Cutting events consist of individual runs in each class within a respective division. Each contestant is allowed 2½ minutes to show their horse to a panel of judges. A contestant is assisted by four helpers of their choice: two are designated as turnback riders who keep cattle from running off to the back of the arena, and the other two are designated as herd holders to keep the remaining cattle bunched together and prevent potential strays from escaping into the work area. A contestant is required to make at least two cuts from the herd, one of which must be a cut from deep inside the herd; others can be peeled from the edges. Once the cut has been made and the selected animal has been driven clear of the herd, the contestant commits the horse to that cow by dropping the rein hand to the horse's neck which gives the horse its head. At that point it is almost entirely up to the horse to prevent the calf from returning to the herd. Judges will score a run on a scale from 60 to 80, with 70 being an average score.

A performance is judged on a number of factors, including the overall attitude of the horse (called "courage") as well as its eye appeal, herd work, control of the cow, degree of difficulty, time worked, and working without visible control by the rider. A rider can be disqualified for using illegal equipment, leaving the working area before the time limit is reached, and for inhumane treatment of the horse.
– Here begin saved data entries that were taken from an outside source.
/-! ### Packets from a core (R294) -/

/-- The one tag of a local range, or none where its segments differ (R294). -/
def CoreSt.rangeTag (k : CoreSt) (lin len : Nat) : Option Nat :=
  let first := segOf lin
  let last := segOf (lin + (len - 1))
  let tags := (List.range (last - first + 1)).map fun i => k.tag (first + i)
  match tags with
  | [] => none
  | t :: ts => if ts.all (· == t) then some t else none

/-- Placement of a core's field, as its network interface stamps it. -/
def State.placementOf (s : State) (c : Nat) : Nat := (s.field (coreField c)).placement.getD 0

/-- A route for words a core sends: WRITE on Jetstream or Cloud (R284). -/
structure Target where
  dest : Nat
  addr : Nat
  vc : Nat
  mcast : Bool
deriving DecidableEq, Repr

/-- Put n words on core c's fabric port as WRITE packets of at most 64 flits each, stamped with a tag and the row-drop bit (R281, R294). -/
def State.sendBytes (s : State) (c : Nat) (t : Target) (tag n : Nat) (drop : Bool) (bs : List Byte) : State :=
  (List.range ((n + 63) / 64)).foldl (fun s i =>
    let r : Route :=
      { dest := t.dest, addr := t.addr + 64 * i, vc := t.vc, tag := tag, placement := s.placementOf c, mcast := t.mcast,
        drop := drop, ackreq := false, kind := 0, len := 0, src := c }
    s.emit (.localPacket c (packetOf r ((bs.drop (2048 * i)).take 2048)))) s

/-- A range whose segments have different tags is not sent: its row is dropped, and ROUTE_FILTER counted (R294). -/
def State.filterSource (s : State) (c v : Nat) : State := (s.dropRow c v).bump (Reg.Router.ROUTE_FILTER (coreField c))

/-- Send n words of core c's scratchpad from `lin`. A row found uncorrectable while it is read travels with its drop bit. -/
def State.sendWords (s : State) (c v : Nat) (t : Target) (lin n : Nat) : State :=
  match (s.core c).rangeTag lin n with
  | none => s.filterSource c v
  | some tag =>
    let (bs, s) := s.readWords c v lin n
    s.sendBytes c t tag n (s.row c v).drop bs

/-- READ packets for n words at a global address, replies to core c's local word `reply` (R282, R294). -/
def State.readRemote (s : State) (c v vc global reply n : Nat) : State :=
  match (s.core c).rangeTag reply n with
  | none => s.filterSource c v
  | some tag =>
    (List.range ((n + 63) / 64)).foldl (fun s i =>
      let words := min 64 (n - 64 * i)
      let r : Route :=
        { dest := bits global 31 20, addr := bits global 19 0 + 64 * i, vc := vc, tag := tag, placement := s.placementOf c,
          mcast := false, drop := false, ackreq := false, kind := 1, len := 0, src := c }
      let s := s.updCore c fun k =>
        { k with remote := k.remote ++ [⟨r.dest, r.addr, words, localOf (reply + 64 * i)⟩] }
      s.emit (.localPacket c (packetOf r (leBytes 4 (localOf (reply + 64 * i)) ++ leBytes 2 words ++ List.replicate 26 0)))) s

/-! ### SEND (R98, R102) -/

/-- The target of a SEND: the multicast entry 1,024p + g (R291), or the global address P0. -/
def State.sendTarget (s : State) (c : Nat) (d : W256) : Target :=
  let mc := bits (dP1 d) 17 17 = 1
  { dest := if mc then 1024 * s.placementOf c + bits (dP2 d) 11 0 else bits (dP0 d) 31 20
    addr := bits (dP0 d) 19 0, vc := if bits (dP1 d) 16 16 = 1 then 2 else 1, mcast := mc }

/-- One row of a SEND: row v's words stand v × COUNT words after the target address. -/
def sendRow (c : Nat) (d : W256) (s : State) (v : Nat) : State :=
  let n := dCount d
  let t := s.sendTarget c d
  match s.operand c v (dSrcA d) n with
  | (some a, s) => s.sendWords c v { t with addr := t.addr + v * n } a n
  | (none, s) => s

/-- A SEND that transfers now. -/
def sendNow (c : Nat) (d : W256) (s : State) : State := s.eachRow c d (sendRow c d)

/-- SEND: at once, or into the exchange queue of 32 entries; a full queue drops its rows and counts (R98). -/
def opSend (c : Nat) (d : W256) (s : State) : State :=
  if dExch d then
    if (s.core c).seq.exch.length < 32 then
      s.updCore c fun k => { k with seq := { k.seq with exch := k.seq.exch ++ [(k.seq.prog, d)] } }
    else
      let s := s.dropAll c (s.activeRows c d)
      let s := s.updCore c fun k => { k with seq := { k.seq with exchOverflow := true } }
      s.bump (Reg.Seq.RECV_MISS (coreField c) (coreNum c))
  else sendNow c d s

def execSend (core : Nat) (d : W256) (s : State) : Result := .next (opSend core d s)

/-! ### Words that arrive: RECV, GATHER and REDUCE -/

/-- The operand and the words per row that an operation waits for: RECV its buffer, GATHER its sources' pieces, REDUCE its child area. -/
def awaitedOperand (d : W256) : Nat × Nat :=
  match dOp d with
  | 0x22 => (dP1 d, 8 * dCount d * bits (dP0 d) 15 12)
  | 0x23 => (dDst d, dCount d * (bits (dP1 d) 5 0 + 1))
  | _ => (dDst d, dCount d)

/-- The words a waiting operation needs for row v; a faulty range awaits nothing (R89). -/
def awaited (d : W256) (r : Row) (v : Nat) : List Range :=
  let o := awaitedOperand d
  match resolve o.1 r v with
  | some a => if o.2 = 0 || faulty o.1 r a o.2 then [] else [⟨a, o.2⟩]
  | none => []

/-- The check of R89 on the range that row v waits for. -/
def State.checkAwaited (s : State) (c : Nat) (d : W256) (v : Nat) : State :=
  let o := awaitedOperand d
  if o.2 = 0 then s else (s.operand c v o.1 o.2).2

def rangeWords (l : List Range) : List Nat := l.flatMap fun r => (List.range r.len).map fun i => r.lo + i

/-- The core whose arrivals a program waits for: in an absorption area a deputy's words are those sent to the failed core (R79, R80). -/
def State.inbox (s : State) (c : Nat) : Nat :=
  let k := s.core c
  match (if k.seq.prog = 2 || k.seq.prog = 3 then k.deputyOf else none) with
  | none => c
  | some dead => 32 * coreField c + dead

/-- Words of row v of a waiting operation that have not arrived. -/
def State.missing (s : State) (c : Nat) (d : W256) (v : Nat) : List Nat :=
  (rangeWords (awaited d (s.row c v) v)).filter fun w => !((s.core (s.inbox c)).seq.arrived.any fun e => e.1 = w)

/-- A word that carried the row-drop bit drops the row it arrived for (R92). -/
def State.takeDrops (s : State) (c : Nat) (d : W256) (v : Nat) : State :=
  if (rangeWords (awaited d (s.row c v) v)).any (s.core (s.inbox c)).seq.dropWords.contains then s.dropRow c v else s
A horse and rider team is penalized if forced off a cow, if the horse charges a cow, excessive herd holder help, and judges either add or take away points based on the horse and rider's performance throughout their run.

Variables considered in judging include:
- confidence when entering the herd with minimal disturbance;
- making a clean cut by setting up a cow in the middle of the working area;
- level of skill and the degree of difficulty involved in containing a cow as close to the center of the working area as possible, all on a loose rein without disturbing the herd;
- the horse's show of courage when handling difficult situations, such as holding a cow that pushes exceptionally hard to return to the herd;
- overall eye appeal of the work;
Penalties that subtract from a score include:
- causing noticeable disturbance to the herd upon entering or during the work;
- failure to make a deep cut;
- using the back fence to turn a cow;
- rider quitting a cow while it is facing the horse and still in motion (illegal quit or hot quit);
- horse independently quitting a cow;
- allowing a cow to get back to the herd;
- rider reining, cueing or positioning the horse during a work;

A rider can be disqualified for using illegal equipment, leaving the working area before the time limit is reached, and for inhumane treatment of the horse. A western saddle is required. A breast collar and back cinch are optional. A bridle or hackamore is required. Riders must wear western wear, including a hat, though a safety helmet may be substituted. Martingales and tiedowns are prohibited. Brushing boots and back or skid boots are recommended for the horse's leg protection during competition. Chaps are not required but are recommended.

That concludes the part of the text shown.